Found {{N}} secrets across {{M}} repositories. {{X}} verified live.

## Findings

### FINDING-001

| Field | Value |
|-------|-------|
| Severity | P1 - Verified |
| Type | AWS Access Key |
| File | src/config/aws.js |
| Commit | abc1234 |
| Author | dev@company.com |
| Date Committed | 2024-01-15 |

**Secret Preview:** `AKIA...` (redacted)

**Remediation:**
- [ ] Rotate the key immediately
- [ ] Audit usage in AWS CloudTrail
- [ ] Remove from git history with `git filter-repo`
- [ ] Add pre-commit hook to prevent recurrence

I keep this template in ~/.config/nvim/templates/secret-report.md and have a snippet for it in my LuaSnip config:

lua
lua
-- In snippets/markdown.lua
local ls = require('luasnip')
local s = ls.snippet
local t = ls.text_node
local i = ls.insert_node
local f = ls.function_node

ls.add_snippets('markdown', {
  s('finding', {
    t({ '### FINDING-' }), i(1, '001'),
    t({ '', '', '| Field | Value |', '|-------|-------|' }),
    t({ '', '| Severity | ' }), i(2, 'P1 - Verified'), t(' |'),
    t({ '', '| Type | ' }), i(3, 'API Key'), t(' |'),
    t({ '', '| File | ' }), i(4, 'path/to/file'), t(' |'),
    t({ '', '| Commit | ' }), i(5, 'abc1234'), t(' |'),
    t({ '', '', '**Remediation:**', '- [ ] Rotate immediately', '- [ ] Audit access logs', '- [ ] Remove from history', '' }),
  }),
})

The Full Pipeline as a Script

Putting it all together into a single reproducible script:

terminal
bash
#!/usr/bin/env bash
# secret-scan.sh
# Usage: ./secret-scan.sh <github-org> <output-dir>

ORG=$1
OUTPUT_DIR=${2:-./scan-results}
TIMESTAMP=$(date +%Y%m%d-%H%M%S)

mkdir -p "$OUTPUT_DIR"

echo "[*] Starting trufflehog scan of org: $ORG"
trufflehog github \
  --org "$ORG" \
  --json \
  --only-verified \
  2>/dev/null > "$OUTPUT_DIR/trufflehog-verified-$TIMESTAMP.json"

echo "[*] Starting gitleaks scan"
# For org-wide, you'd clone repos first; this example is single-repo
gitleaks detect \
  --source . \
  --log-opts="--all" \
  --report-format json \
  --report-path "$OUTPUT_DIR/gitleaks-$TIMESTAMP.json" \
  2>/dev/null

echo "[*] Converting to CSV"
# trufflehog CSV
cat "$OUTPUT_DIR/trufflehog-verified-$TIMESTAMP.json" | \
  jq -r '[.DetectorName, .Verified, (.SourceMetadata.Data.Git.file // ""), (.SourceMetadata.Data.Git.commit // "")[:8], (.SourceMetadata.Data.Git.author // ""), (.Raw // "")[:60]] | @csv' \
  > "$OUTPUT_DIR/trufflehog-verified-$TIMESTAMP.csv"
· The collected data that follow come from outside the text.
/-- Registers SP_CTRL to SP_TX_DROP. -/
def regsSP : List RegSpec := [
  ⟨0x1E0000, [(0x1000, 2)], [⟨0, 1, .rwl, 0⟩, ⟨1, 1, .rwl, 0⟩, ⟨2, 1, .rw, 0⟩, ⟨3, 1, .rwl, 1⟩, ⟨4, 1, .rwl, 0⟩, ⟨5, 1, .rwl, 0⟩, ⟨6, 1, .w1s, 0⟩, ⟨8, 8, .rw, 0⟩, ⟨16, 1, .rw, 0⟩]⟩,
  ⟨0x1E0004, [(0x1000, 2)], [⟨0, 4, .rwl, 8⟩, ⟨4, 3, .rwl, 0⟩, ⟨7, 2, .rwl, 0⟩]⟩,
  ⟨0x1E0008, [(0x1000, 2)], [⟨0, 22, .rw, 80000⟩]⟩,
  ⟨0x1E000C, [(0x1000, 2)], [⟨0, 8, .rwl, 1⟩, ⟨8, 8, .rwl, 1⟩]⟩,
  ⟨0x1E0010, [(0x1000, 2)], [⟨0, 16, .rw, 0⟩]⟩,
  ⟨0x1E0014, [(0x1000, 2)], [⟨0, 7, .ro, 0⟩, ⟨8, 7, .ro, 0⟩, ⟨16, 1, .ro, 0⟩, ⟨17, 1, .ro, 0⟩, ⟨18, 1, .ro, 0⟩, ⟨19, 1, .w1c, 0⟩, ⟨20, 1, .w1c, 0⟩, ⟨21, 1, .w1c, 0⟩, ⟨22, 1, .w1c, 0⟩, ⟨23, 1, .ro, 0⟩]⟩,
  ⟨0x1E0018, [(0x1000, 2)], [⟨0, 16, .ro, 0⟩]⟩,
  ⟨0x1E001C, [(0x1000, 2)], [⟨0, 9, .wo, 0⟩]⟩,
  ⟨0x1E0020, [(0x1000, 2)], [⟨0, 32, .ro, 0⟩]⟩,
  ⟨0x1E0024, [(0x1000, 2)], [⟨0, 32, .ro, 0⟩]⟩,
  ⟨0x1E0028, [(0x1000, 2)], [⟨0, 32, .ro, 0⟩]⟩,
  ⟨0x1E002C, [(0x1000, 2)], [⟨0, 32, .ro, 0⟩]⟩]

/-- Registers GLB_ID to GLB_TEMP. -/
def regsGLB : List RegSpec := [
  ⟨0x0, [], [⟨0, 16, .ro, 29248⟩, ⟨16, 4, .ro, 2⟩]⟩,
  ⟨0x10, [], [⟨0, 3, .ro, 0⟩, ⟨8, 8, .ro, 0⟩]⟩,
  ⟨0x14, [], [⟨0, 1, .rwl, 1⟩, ⟨1, 1, .rwl, 0⟩, ⟨8, 8, .rwl, 0⟩]⟩,
  ⟨0x18, [], [⟨0, 6, .ro, 0⟩, ⟨6, 2, .ro, 0⟩, ⟨16, 16, .ro, 0⟩]⟩,
  ⟨0x1C, [], [⟨0, 16, .rwl, 1000⟩, ⟨16, 1, .rwl, 0⟩, ⟨17, 1, .rwl, 0⟩]⟩,
  ⟨0x20, [], [⟨0, 8, .wo, 0⟩]⟩,
  ⟨0x24, [], [⟨0, 4, .wo, 0⟩]⟩,
  ⟨0x28, [], [⟨0, 24, .ro, 0⟩]⟩,
  ⟨0x2C, [], [⟨0, 16, .ro, 0⟩]⟩,
  ⟨0x30, [], [⟨0, 8, .ro, 0⟩]⟩]

/-- Registers FLT_PEND to FLT_JNL_DATA. -/
def regsFLT : List RegSpec := [
  ⟨0x20000, [], [⟨0, 1, .w1c, 0⟩, ⟨1, 1, .w1c, 0⟩, ⟨2, 1, .w1c, 0⟩, ⟨3, 1, .w1c, 0⟩, ⟨4, 1, .w1c, 0⟩, ⟨5, 1, .w1c, 0⟩]⟩,
  ⟨0x20004, [], [⟨0, 6, .rw, 0⟩]⟩,
  ⟨0x20008, [], [⟨0, 32, .ro, 0⟩]⟩,
  ⟨0x2000C, [], [⟨0, 5, .ro, 0⟩, ⟨8, 4, .ro, 0⟩, ⟨31, 1, .w1c, 0⟩]⟩,
  ⟨0x20010, [], [⟨0, 32, .ro, 0⟩]⟩,
  ⟨0x20014, [], [⟨0, 8, .ro, 0⟩, ⟨8, 8, .ro, 0⟩]⟩,
  ⟨0x20018, [], [⟨0, 16, .ro, 0⟩, ⟨16, 16, .ro, 0⟩]⟩,
  ⟨0x2001C, [], [⟨0, 16, .ro, 0⟩]⟩,
  ⟨0x20020, [], [⟨0, 32, .ro, 0⟩]⟩,
  ⟨0x20024, [], [⟨0, 32, .ro, 0⟩]⟩,
  ⟨0x20028, [], [⟨0, 4, .ro, 0⟩, ⟨4, 1, .ro, 0⟩, ⟨16, 16, .ro, 0⟩]⟩,
  ⟨0x2002C, [], [⟨0, 32, .ro, 0⟩]⟩,
  ⟨0x20030, [], [⟨0, 32, .ro, 0⟩]⟩,
  ⟨0x20034, [], [⟨0, 14, .rw, 0⟩, ⟨31, 1, .ro, 0⟩]⟩,
  ⟨0x20040, [(0x4, 16)], [⟨0, 32, .ro, 0⟩]⟩]

/-- Registers HIF_LINK to HIF_CON_OPEN_LIMIT. -/
def regsHIF : List RegSpec := [
  ⟨0x1F0000, [], [⟨0, 4, .ro, 0⟩, ⟨4, 5, .ro, 0⟩, ⟨9, 2, .ro, 3⟩, ⟨11, 1, .ro, 0⟩]⟩,
  ⟨0x1F0004, [], [⟨0, 2, .ro, 0⟩, ⟨2, 3, .ro, 0⟩, ⟨5, 1, .ro, 0⟩, ⟨6, 2, .ro, 0⟩, ⟨8, 1, .ro, 0⟩]⟩,
  ⟨0x1F0008, [], [⟨0, 16, .ro, 1⟩, ⟨16, 16, .ro, 0⟩]⟩,
  ⟨0x1F000C, [], [⟨0, 16, .w1c, 0⟩]⟩,
  ⟨0x1F0010, [], [⟨0, 32, .ro, 0⟩]⟩,
  ⟨0x1F0014, [], [⟨0, 4, .ro, 0⟩, ⟨4, 3, .ro, 0⟩, ⟨31, 1, .w1c, 0⟩]⟩,
  ⟨0x1F0018, [], [⟨0, 32, .ro, 0⟩]⟩,
  ⟨0x1F001C, [], [⟨0, 32, .ro, 0⟩]⟩,
  ⟨0x1F0020, [], [⟨0, 32, .ro, 0⟩]⟩,
  ⟨0x1F0024, [], [⟨0, 16, .ro, 0⟩, ⟨16, 16, .ro, 0⟩]⟩,
  ⟨0x1F0030, [], [⟨0, 10, .rw, 0⟩]⟩,
  ⟨0x1F0100, [(0x8, 8)], [⟨0, 21, .rwl, 0⟩, ⟨31, 1, .rwl, 0⟩]⟩,
  ⟨0x1F0104, [(0x8, 8)], [⟨0, 21, .rwl, 0⟩]⟩]

/-- The register tables that can hold offset `off`, by the address map (R568). -/
def regBlock (off : Nat) : List RegSpec :=
  if off < 0x10000 then regsGLB
  else if off < 0x20000 then regsCFG
  else if off < 0x28000 then regsFLT
  else if off < 0x30000 then regsFB
  else if off < 0x40000 then []
  else if off < 0x50000 then regsBRG
  else if off < 0x60000 then regsDTM
  else if off < 0x80000 then []
  else if off < 0xA0000 then (if 0x200 ≤ off % 0x1000 ∧ off % 0x1000 < 0x400 then regsLPG3 else regsLP)
  else if off < 0xC0000 then regsMACPT
  else if off < 0xE0000 then regsSND
  else if off < 0x100000 then regsTRV
  else if off < 0x180000 then regsQF
  else if off < 0x190000 then regsCX
  else if off < 0x198000 then regsCXC
  else if off < 0x1A0000 then regsCX
  else if off < 0x1C0000 then regsCV
  else if off < 0x1D0000 then regsCHN
  else if off < 0x1E0000 then regsSS
  else if off < 0x1F0000 then regsSP
  else if off < 0x200000 then regsHIF
  else if off < 0x400000 then regsQD
  else []

/-- Whether the distance `d` from a register's base is one of its instances, by its index strides. -/
def dimsCover : List (Nat × Nat) → Nat → Bool
  | [], d => d == 0
  | (stride, count) :: rest, d => d / stride < count && dimsCover rest (d % stride)

/-- Whether the register covers offset `off`. -/
def RegSpec.covers (r : RegSpec) (off : Nat) : Bool := r.base ≤ off && dimsCover r.dims (off - r.base)

/-- The register at an offset, if the offset holds one (R8). -/
def regAt (off : Nat) : Option RegSpec := (regBlock off).find? (·.covers off)

/-- The word of a list of fields with values. -/
def packFields : List (Nat × Nat × Nat) → Nat
  | [] => 0
  | (lo, w, v) :: rest => (v % 2 ^ w) <<< lo ||| packFields rest

/-- Reset words that differ from instance to instance: SND_LIMc (R212), CX_PAGE_CFG.FUNCTION (R424) and the first two
Sieve channels, with the fallback of the others (R417), the linearisation polynomials (R503). -/
def resetOverride (off : Nat) : Option Nat :=
  if 0xC0040 ≤ off ∧ off < 0xC0058 then
    ([0x0805, 0x140A, 0x140A, 0x2820, 0x503C, 0x0008] : List Nat)[(off - 0xC0040) / 4]?
  else if 0x180000 ≤ off ∧ off < 0x190000 ∧ off % 0x1000 = 8 then some (((off - 0x180000) / 0x1000) <<< 16)
  else if 0x1A0100 ≤ off ∧ off < 0x1A0500 then
    let n := (off - 0x1A0100) / 0x40
    let r := (off - 0x1A0100) % 0x40
    if r = 0 then some (if n = 0 then 0x1010 else if n = 1 then 0x3320 else 0x7000)
    else if n = 0 then
      (if r = 0x4 then some 0x1021 else if r = 0xC then some 0xFFFF else if r = 0x1C then some 0x29B1 else none)
    else if n = 1 then
      (if r = 0x4 then some 0x1EDC6F41 else if r = 0xC ∨ r = 0x14 then some 0xFFFFFFFF
       else if r = 0x1C then some 0xE3069283 else none)
    else none
  else if 0x1D0400 ≤ off ∧ off < 0x1D0800 ∧ (off - 0x1D0400) % 0x80 = 0x10 then some 0x3F800000
  else none

/-- The reset value of the register at an offset; an offset that holds no register reads 0 (R8). -/
def resetNat (off : Nat) : Nat :=
  match resetOverride off with
  | some v => v
  | none =>
    match regAt off with
    | some r => packFields (r.fields.map fun f => (f.lo, f.width, f.reset))
    | none => 0

/-- The reset value as a register word. -/
def resetWord (off : Nat) : Word := BitVec.ofNat 32 (resetNat off)

end Sys2Proof.Machine
end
echo "[+] Scan complete. Results in $OUTPUT_DIR"
echo "    Verified findings: $(wc -l < "$OUTPUT_DIR/trufflehog-verified-$TIMESTAMP.json")"
ls -lh "$OUTPUT_DIR"

A Word on False Positives

Both tools generate false positives. High-entropy strings that look like secrets but are UUIDs, test fixtures, or encoded data. Part of triage is filtering these out. I keep a .gitleaks-allowlist.toml in my scanning toolkit with patterns for known false positive formats, and I use trufflehog's --only-verified flag aggressively for initial triage.

Don't let the false positive rate discourage you. Even a noisy scan that's 50% false positives is finding real secrets the other 50% of the time.


The Takeaway

The tools exist, they're free, and they're good. The workflow I've described — trufflehog for history + verified detection, gitleaks for custom patterns, CSV conversion for reporting, Neovim for triage — is reproducible and works for everything from a single repo audit to scanning an entire GitHub org.

Clone this workflow, adapt the Neovim config to your setup, and run it against your own repos today. You might be surprised what you find. And if you are surprised — that's the point. Better you find it than someone else does.